Secret Agent 077 is a fictional superspy, lead character in a trilogy of Eurospy films starring Ken Clark as Dick Malloy (or Maloy). However "077" was used on posters or advertising of several other Eurospy films with little or no relationship to each other perhaps to exploit the audience's knowledge of 007.

Official entries
The first two were directed by Sergio Grieco under the pseudonym Terence Hathaway, the third directed by Alberto De Martino, with all starring Ken Clark.

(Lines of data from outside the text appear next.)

/-! ### Fields that an update leaves -/

@[simp] theorem State.wr_active (s : State) (r : Reg) (v : Word) : (s.wr r v).active = s.active := rfl
@[simp] theorem State.wr_unpublished (s : State) (r : Reg) (v : Word) : (s.wr r v).unpublished = s.unpublished := rfl
@[simp] theorem State.wr_wstat (s : State) (r : Reg) (v : Word) : (s.wr r v).wstat = s.wstat := rfl
@[simp] theorem State.wr_msix (s : State) (r : Reg) (v : Word) : (s.wr r v).msix = s.msix := rfl
@[simp] theorem State.wr_msixPending (s : State) (r : Reg) (v : Word) : (s.wr r v).msixPending = s.msixPending := rfl
@[simp] theorem State.wr_msixOn (s : State) (r : Reg) (v : Word) : (s.wr r v).msixOn = s.msixOn := rfl
@[simp] theorem State.wr_mem (s : State) (r : Reg) (v : Word) : (s.wr r v).mem = s.mem := rfl
@[simp] theorem State.wr_poison (s : State) (r : Reg) (v : Word) : (s.wr r v).poison = s.poison := rfl
@[simp] theorem State.wr_time (s : State) (r : Reg) (v : Word) : (s.wr r v).time = s.time := rfl
@[simp] theorem State.wr_jobs (s : State) (r : Reg) (v : Word) : (s.wr r v).jobs = s.jobs := rfl
@[simp] theorem State.wr_core (s : State) (r : Reg) (v : Word) : (s.wr r v).core = s.core := rfl
@[simp] theorem State.wr_ports (s : State) (r : Reg) (v : Word) : (s.wr r v).ports = s.ports := rfl
@[simp] theorem State.wr_lanes (s : State) (r : Reg) (v : Word) : (s.wr r v).lanes = s.lanes := rfl
@[simp] theorem State.wr_rings (s : State) (r : Reg) (v : Word) : (s.wr r v).rings = s.rings := rfl
@[simp] theorem State.wr_ni (s : State) (r : Reg) (v : Word) : (s.wr r v).ni = s.ni := rfl
@[simp] theorem State.wr_flt (s : State) (r : Reg) (v : Word) : (s.wr r v).flt = s.flt := rfl
@[simp] theorem State.wr_sys (s : State) (r : Reg) (v : Word) : (s.wr r v).sys = s.sys := rfl
@[simp] theorem State.wr_eng (s : State) (r : Reg) (v : Word) : (s.wr r v).eng = s.eng := rfl
@[simp] theorem State.wr_xp (s : State) (r : Reg) (v : Word) : (s.wr r v).xp = s.xp := rfl
@[simp] theorem State.wr_mat (s : State) (r : Reg) (v : Word) : (s.wr r v).mat = s.mat := rfl
@[simp] theorem State.wr_coll (s : State) (r : Reg) (v : Word) : (s.wr r v).coll = s.coll := rfl
@[simp] theorem State.wr_lock (s : State) (r : Reg) (v : Word) : (s.wr r v).lock = s.lock := rfl
@[simp] theorem State.wr_xl (s : State) (r : Reg) (v : Word) : (s.wr r v).xl = s.xl := rfl
@[simp] theorem State.wr_mover (s : State) (r : Reg) (v : Word) : (s.wr r v).mover = s.mover := rfl
@[simp] theorem State.wr_pcie (s : State) (r : Reg) (v : Word) : (s.wr r v).pcie = s.pcie := rfl
@[simp] theorem State.wr_lantern (s : State) (r : Reg) (v : Word) : (s.wr r v).lantern = s.lantern := rfl
@[simp] theorem State.wr_mgmt (s : State) (r : Reg) (v : Word) : (s.wr r v).mgmt = s.mgmt := rfl
@[simp] theorem State.wr_out (s : State) (r : Reg) (v : Word) : (s.wr r v).out = s.out := rfl
@[simp] theorem State.wr_draws (s : State) (r : Reg) (v : Word) : (s.wr r v).draws = s.draws := rfl
@[simp] theorem State.wr_pending (s : State) (r : Reg) (v : Word) : (s.wr r v).pending = s.pending := rfl

@[simp] theorem State.set_active (s : State) (f : RegFld) (v i j : Nat) : (s.set f v i j).active = s.active := rfl
@[simp] theorem State.set_unpublished (s : State) (f : RegFld) (v i j : Nat) : (s.set f v i j).unpublished = s.unpublished := rfl
@[simp] theorem State.set_wstat (s : State) (f : RegFld) (v i j : Nat) : (s.set f v i j).wstat = s.wstat := rfl
@[simp] theorem State.set_msix (s : State) (f : RegFld) (v i j : Nat) : (s.set f v i j).msix = s.msix := rfl
@[simp] theorem State.set_msixPending (s : State) (f : RegFld) (v i j : Nat) : (s.set f v i j).msixPending = s.msixPending := rfl
@[simp] theorem State.set_msixOn (s : State) (f : RegFld) (v i j : Nat) : (s.set f v i j).msixOn = s.msixOn := rfl
@[simp] theorem State.set_mem (s : State) (f : RegFld) (v i j : Nat) : (s.set f v i j).mem = s.mem := rfl
@[simp] theorem State.set_poison (s : State) (f : RegFld) (v i j : Nat) : (s.set f v i j).poison = s.poison := rfl
@[simp] theorem State.set_time (s : State) (f : RegFld) (v i j : Nat) : (s.set f v i j).time = s.time := rfl
@[simp] theorem State.set_jobs (s : State) (f : RegFld) (v i j : Nat) : (s.set f v i j).jobs = s.jobs := rfl
@[simp] theorem State.set_core (s : State) (f : RegFld) (v i j : Nat) : (s.set f v i j).core = s.core := rfl
@[simp] theorem State.set_ports (s : State) (f : RegFld) (v i j : Nat) : (s.set f v i j).ports = s.ports := rfl
@[simp] theorem State.set_lanes (s : State) (f : RegFld) (v i j : Nat) : (s.set f v i j).lanes = s.lanes := rfl
@[simp] theorem State.set_rings (s : State) (f : RegFld) (v i j : Nat) : (s.set f v i j).rings = s.rings := rfl
@[simp] theorem State.set_ni (s : State) (f : RegFld) (v i j : Nat) : (s.set f v i j).ni = s.ni := rfl
@[simp] theorem State.set_flt (s : State) (f : RegFld) (v i j : Nat) : (s.set f v i j).flt = s.flt := rfl
@[simp] theorem State.set_sys (s : State) (f : RegFld) (v i j : Nat) : (s.set f v i j).sys = s.sys := rfl
@[simp] theorem State.set_eng (s : State) (f : RegFld) (v i j : Nat) : (s.set f v i j).eng = s.eng := rfl
@[simp] theorem State.set_xp (s : State) (f : RegFld) (v i j : Nat) : (s.set f v i j).xp = s.xp := rfl
@[simp] theorem State.set_mat (s : State) (f : RegFld) (v i j : Nat) : (s.set f v i j).mat = s.mat := rfl
@[simp] theorem State.set_coll (s : State) (f : RegFld) (v i j : Nat) : (s.set f v i j).coll = s.coll := rfl
@[simp] theorem State.set_lock (s : State) (f : RegFld) (v i j : Nat) : (s.set f v i j).lock = s.lock := rfl
@[simp] theorem State.set_xl (s : State) (f : RegFld) (v i j : Nat) : (s.set f v i j).xl = s.xl := rfl
@[simp] theorem State.set_mover (s : State) (f : RegFld) (v i j : Nat) : (s.set f v i j).mover = s.mover := rfl
@[simp] theorem State.set_pcie (s : State) (f : RegFld) (v i j : Nat) : (s.set f v i j).pcie = s.pcie := rfl
@[simp] theorem State.set_lantern (s : State) (f : RegFld) (v i j : Nat) : (s.set f v i j).lantern = s.lantern := rfl
@[simp] theorem State.set_mgmt (s : State) (f : RegFld) (v i j : Nat) : (s.set f v i j).mgmt = s.mgmt := rfl
@[simp] theorem State.set_out (s : State) (f : RegFld) (v i j : Nat) : (s.set f v i j).out = s.out := rfl
@[simp] theorem State.set_draws (s : State) (f : RegFld) (v i j : Nat) : (s.set f v i j).draws = s.draws := rfl
@[simp] theorem State.set_pending (s : State) (f : RegFld) (v i j : Nat) : (s.set f v i j).pending = s.pending := rfl

@[simp] theorem State.cnt_active (s : State) (r : RegName) (i j n : Nat) : (s.cnt r i j n).active = s.active := rfl
@[simp] theorem State.cnt_unpublished (s : State) (r : RegName) (i j n : Nat) : (s.cnt r i j n).unpublished = s.unpublished := rfl
@[simp] theorem State.cnt_wstat (s : State) (r : RegName) (i j n : Nat) : (s.cnt r i j n).wstat = s.wstat := rfl
@[simp] theorem State.cnt_msix (s : State) (r : RegName) (i j n : Nat) : (s.cnt r i j n).msix = s.msix := rfl
@[simp] theorem State.cnt_msixPending (s : State) (r : RegName) (i j n : Nat) : (s.cnt r i j n).msixPending = s.msixPending := rfl
@[simp] theorem State.cnt_msixOn (s : State) (r : RegName) (i j n : Nat) : (s.cnt r i j n).msixOn = s.msixOn := rfl
@[simp] theorem State.cnt_mem (s : State) (r : RegName) (i j n : Nat) : (s.cnt r i j n).mem = s.mem := rfl
@[simp] theorem State.cnt_poison (s : State) (r : RegName) (i j n : Nat) : (s.cnt r i j n).poison = s.poison := rfl
@[simp] theorem State.cnt_time (s : State) (r : RegName) (i j n : Nat) : (s.cnt r i j n).time = s.time := rfl
@[simp] theorem State.cnt_jobs (s : State) (r : RegName) (i j n : Nat) : (s.cnt r i j n).jobs = s.jobs := rfl
@[simp] theorem State.cnt_core (s : State) (r : RegName) (i j n : Nat) : (s.cnt r i j n).core = s.core := rfl
@[simp] theorem State.cnt_ports (s : State) (r : RegName) (i j n : Nat) : (s.cnt r i j n).ports = s.ports := rfl
@[simp] theorem State.cnt_lanes (s : State) (r : RegName) (i j n : Nat) : (s.cnt r i j n).lanes = s.lanes := rfl
@[simp] theorem State.cnt_rings (s : State) (r : RegName) (i j n : Nat) : (s.cnt r i j n).rings = s.rings := rfl
@[simp] theorem State.cnt_ni (s : State) (r : RegName) (i j n : Nat) : (s.cnt r i j n).ni = s.ni := rfl
@[simp] theorem State.cnt_flt (s : State) (r : RegName) (i j n : Nat) : (s.cnt r i j n).flt = s.flt := rfl
@[simp] theorem State.cnt_sys (s : State) (r : RegName) (i j n : Nat) : (s.cnt r i j n).sys = s.sys := rfl
@[simp] theorem State.cnt_eng (s : State) (r : RegName) (i j n : Nat) : (s.cnt r i j n).eng = s.eng := rfl
@[simp] theorem State.cnt_xp (s : State) (r : RegName) (i j n : Nat) : (s.cnt r i j n).xp = s.xp := rfl
@[simp] theorem State.cnt_mat (s : State) (r : RegName) (i j n : Nat) : (s.cnt r i j n).mat = s.mat := rfl
@[simp] theorem State.cnt_coll (s : State) (r : RegName) (i j n : Nat) : (s.cnt r i j n).coll = s.coll := rfl
@[simp] theorem State.cnt_lock (s : State) (r : RegName) (i j n : Nat) : (s.cnt r i j n).lock = s.lock := rfl
@[simp] theorem State.cnt_xl (s : State) (r : RegName) (i j n : Nat) : (s.cnt r i j n).xl = s.xl := rfl
@[simp] theorem State.cnt_mover (s : State) (r : RegName) (i j n : Nat) : (s.cnt r i j n).mover = s.mover := rfl
@[simp] theorem State.cnt_pcie (s : State) (r : RegName) (i j n : Nat) : (s.cnt r i j n).pcie = s.pcie := rfl
@[simp] theorem State.cnt_lantern (s : State) (r : RegName) (i j n : Nat) : (s.cnt r i j n).lantern = s.lantern := rfl
@[simp] theorem State.cnt_mgmt (s : State) (r : RegName) (i j n : Nat) : (s.cnt r i j n).mgmt = s.mgmt := rfl
@[simp] theorem State.cnt_out (s : State) (r : RegName) (i j n : Nat) : (s.cnt r i j n).out = s.out := rfl
@[simp] theorem State.cnt_draws (s : State) (r : RegName) (i j n : Nat) : (s.cnt r i j n).draws = s.draws := rfl
@[simp] theorem State.cnt_pending (s : State) (r : RegName) (i j n : Nat) : (s.cnt r i j n).pending = s.pending := rfl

All were Italian/French and Spanish co-productions shot around the world in Technicolor and Techniscope:

 Agent 077: Mission Bloody Mary (1965)
 Agent 077: From the Orient with Fury (1965)
 Special Mission Lady Chaplin (1966) (directed by Alberto De Martino)

In 1967 the same production company produced The Tiffany Memorandum directed by Grieco but starring Clark as "Dick Hallam" a journalist drawn into the CIA.

Other films
Brett Halsey played an Agent 077 with the name of George Farrell in Espionage in Lisbon whilst Luis Dávila played Agent S.077 with the name of "Marc Mato" or "Mike Murphy" in Espionage in Tangier.

Richard Harrison's Bob Fleming in Secret Agent Fireball and Killers Are Challenged was titled Agent 077 in some countries.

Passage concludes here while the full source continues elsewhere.